Noah Fraser
2024-11-17
6 min read
Many people are turning to side hustles to make some extra cash to cover a bill or even to supplement or ultimately replace their main income. But, if you’re considering this route, it’s all too easy to forget about the tax implications that can have a significant impact. In this article, we will take a closer look at this topic to help you make an informed decision.
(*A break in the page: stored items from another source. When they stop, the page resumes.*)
-- ==== Sys2Proof/Tests/Slice0.lean ====
section
/-! SUPPORT. Tests. Expected results are those of the spec (95_test_vectors.md and the rules' own examples).
Then one witness for each clause of each statement that has hypotheses: concrete data that meet them all. -/

namespace Sys2Proof.Tests

set_option Elab.async false

open Sys2Proof Sys2Proof.Machine

/-! ### Small states -/

/-- A state with bytes from an address on. -/
def put (s : State) (a : Nat) (bs : List Nat) : State :=
  { s with mem := Memory.write (cellsFrom a (bs.map fun n => BitVec.ofNat 8 n)) s.mem }

/-- The bytes at an address. -/
def peek (s : State) (a n : Nat) : List (Option Nat) :=
  (List.range n).map fun i => (s.at (a + i)).map BitVec.toNat

/-- The outcome is a next state with the property. -/
def next (o : Host.Outcome State Fault Refusal) (p : State → Bool) : Bool :=
  match o with
  | .next u => p u
  | .fault _ => false
  | .refused _ => false

theorem exists_of_next {o : Host.Outcome State Fault Refusal} {p : State → Bool} (h : next o p = true) :
    ∃ u, o = .next u ∧ p u = true := by
  cases o with
  | next u => exact ⟨u, rfl, h⟩
  | fault f => simp [next] at h
  | refused r => simp [next] at h

/-- The command ends with the error and its ERRINFO. -/
def failsWith (o : Host.Outcome State Fault Refusal) (e : ErrCode) (info : Word) : Bool :=
  next o fun u => u.errCode == e && u.errInfo == info && u.err && u.done && !u.busy

/-! ### Well-formedness: each check of R7 refuses an ill-formed table -/

theorem test_standard_tables_wf : standardTables.wf = true := by decide +kernel

theorem test_wf_refuses_odd_capacity :
    ({ standardTables with cap := fun _ _ => some 151 } : Tables).wf = false := by decide +kernel

theorem test_wf_refuses_large_capacity :
    ({ standardTables with cap := fun _ _ => some 65544 } : Tables).capOk 1 0 = false := by decide

theorem test_wf_refuses_no_blocks :
    ({ standardTables with nb := fun _ _ => some 0 } : Tables).wf = false := by decide +kernel

theorem test_wf_refuses_many_corrections :
    ({ standardTables with ecb := fun _ _ => some 5000 } : Tables).ebufOk 1 0 = false := by decide +kernel

theorem test_wf_refuses_long_stream :
    ({ standardTables with cap := fun _ _ => some 32768 } : Tables).fbufOk 1 0 = false := by
  decide +kernel

theorem test_wf_refuses_pattern_outside :
    ({ standardTables with apos := fun _ => some [6, 19] } : Tables).alignOk 1 = false := by decide

theorem test_wf_refuses_pattern_at_edge :
    ({ standardTables with apos := fun _ => some [6, 1, 18] } : Tables).wf = false := by decide +kernel

/-- R245: the corner pairs bear no pattern, and (18, 18) lies inside. -/
theorem test_wf_accepts_corner_position :
    ({ standardTables with apos := fun _ => some [1, 18] } : Tables).alignOk 2 = true := by decide

/-- No version has a side below 11, so the check's term is a side. -/
theorem test_wf_refuses_version_block_outside : Tables.blockInside 9 = false := by decide

/-! ### Decoding: the words of 30_encoding.md R107, bit by bit as R101 lays them out -/

theorem test_decode_nop : decode 0b000000000000000000000_000_00000000#32 = .ok .nop := by decide
theorem test_decode_encode : decode 0b000000000000000000000_000_00000001#32 = .ok .encode := by decide
theorem test_decode_select : decode 0b000000000000000000000_000_00000010#32 = .ok .select := by decide
theorem test_decode_pad : decode 0b000000000000000000000_000_00000011#32 = .ok .pad := by decide
theorem test_decode_ecgen : decode 0b000000000000000000000_000_00000100#32 = .ok .ecgen := by decide
theorem test_decode_interleave : decode 0b000000000000000000000_000_00000101#32 = .ok .interleave := by
  decide
theorem test_decode_build : decode 0b000000000000000000000_000_00000110#32 = .ok .build := by decide
theorem test_decode_trial_3 : decode 0b000000000000000000000_011_00000111#32 = .ok (.trial 3) := by decide
theorem test_decode_trial_7 : decode 0b000000000000000000000_111_00000111#32 = .ok (.trial 7) := by decide
theorem test_decode_commit : decode 0b000000000000000000000_000_00001000#32 = .ok .commit := by decide
theorem test_decode_score : decode 0b000000000000000000000_000_00001001#32 = .ok .score := by decide
theorem test_decode_run_raw : decode 0b000000000000000000000_000_00001110#32 = .ok .runRaw := by decide
theorem test_decode_run : decode 0b000000000000000000000_000_00001111#32 = .ok .run := by decide
theorem test_decode_rs_raw : decode 0b000000000000000000000_000_00010000#32 = .ok .rsRaw := by decide
theorem test_decode_marg_in_nop : decode 0x00000100#32 = .error .maskArgument := by decide
theorem test_decode_unknown_opcode : decode 0x0000000A#32 = .error .unknownOpcode := by decide
theorem test_decode_opcode_between : decode 0x0000000D#32 = .error .unknownOpcode := by decide
theorem test_decode_opcode_above : decode 0x00000011#32 = .error .unknownOpcode := by decide
theorem test_decode_reserved_bit : decode 0x00000807#32 = .error .reservedBits := by decide
theorem test_decode_table_word : decodeTableWord 32 0x307 = some (.trial 3) := by decide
In the last decade, we have seen the rise of the “gig economy” which at this point is a source of income for millions of people. The lack of easy access to traditional work and/or the need to earn extra money has turned side hustles into a part or even full-time job for many people. The first thing to understand about a side hustle is that gig workers are independent contractors. The company that you’re working with is not going to withhold any of the money that you’re earning for tax purposes. Many people are caught out by this simple fact, they get some extra money in their pocket, spend it and then have a bad experience during tax season. The IRS is always watching, most gig platforms supply earnings records for each contractor to the IRS at the conclusion of each tax year. This is not a cash in hand business, there are records and you will be expected to pay a tax bill.
Side gigs are a great way to earn money, but there are tax implications to navigate and we’ve compiled a list of four great tips to help you manage the tax burden efficiently:
• Keep Good Records: It’s tempting to leave the record keeping to your gig platform of choices, but this is a bad idea. Aside from the fact that you may ultimately be working with multiple gig platforms at the same time there is a real incentive to keep accurate records. At the very least keep a copy of monthly earnings and save it as a pdf and print a copy. Keep these records safe and bear in mind that there will be tax deductions for certain expenses. So, keep all your receipts for anything related to your side hustle business, including: stationary, fuel, repair bills and more.
• Deduct Operating Expenses: Take advantage of the tax write offs that you’re entitled to, such as: home office supplies, printer paper, tools, ink cartridges, cell phone costs, internet costs and other items that you rely on to run your side hustle business. To do this you need to make deductions that are a legitimate write off and keep the receipts.
• Seminars, Classes, Courses and Subscriptions: Any costs that are associated with professional development to improve your business skills and prospects can be deductibles. This can include signing up for a course related to your business, attending a business-related conference or paying for a subscription service. This includes membership dues, registration fees, buying books, magazines and more.
• Business Meals and Travel Expenses: Most people are unaware that they can deduct 50% from the cost of a meal if it’s business-related. This could include a bite to eat with customers, clients and vendors that are directly related to your gig work. You can even deduct 100% of travel expenses to cover taxis, car rentals, hotels, Uber and airfares that are directly related to running your business.
When you start a side gig, open up a brand new savings account which you can use to transfer money from earnings to cover the tax bill. The tax rate could vary from 10% to 24% or it could be even higher depending on your specific tax bracket. Make sure that you check which tax bracket you’re in based on what you expect to make and save an appropriate amount. In an extreme example for a newbie, let’s say you’re lucky enough to fall into the 35% tax bracket, in this scenario, you should be putting aside $35 for tax out of every $100 you’re making. Overestimating is always preferable to the alternative when tax season arrives and you can always use that saved cash elsewhere if you don’t need it for tax purposes.
Self-employed independent contractors typically pay their taxes every quarter. This is where the estimated savings mentioned in the example above will prove to be a wise choice. Use the 1040-ES tax form to estimate a quarterly tax payment if you're expecting to earn more than $1,000 in a given tax quarter. Quarterly tax payments must be made by the 15th of April, July, September and January. The payments can be made online which simplifies the process and once you’ve made a payment it’s easier to understand the process.
For a side hustle, you’re probably going to need a Schedule C (Profit or Loss from Business) to report any earnings or losses. If you’ve made over $400, you will need to file the Schedule SE (Self-Employment Tax) to cover Social Security and Medicare obligations. The income from forms 1099-NEC or 1099-K with the side hustle income on the Schedule C and you should be covered.
Avoid paying too much in Social Security taxes, there’s a maximum amount payable each year and if you’re working with a single employer they will stop withholding the taxes when you reach that point. To put this into perspective, the maximum Social Security earnings are currently $160,200 per year and the maximum taxes are $9,932.40. If you’ve paid too much, it’s important to contact the employer and request an overpayment refund. Any excess Social Security taxes can be claimed when you’re filing a tax return.
If you’re experiencing difficulty with your tax status and how your new side hustle may complicate your finances, it’s a great idea to consult an accountant or financial advisor. They will be able to help you minimize the amount of tax you pay and ensure that you’re taking full advantage of the deductions that you’re entitled to.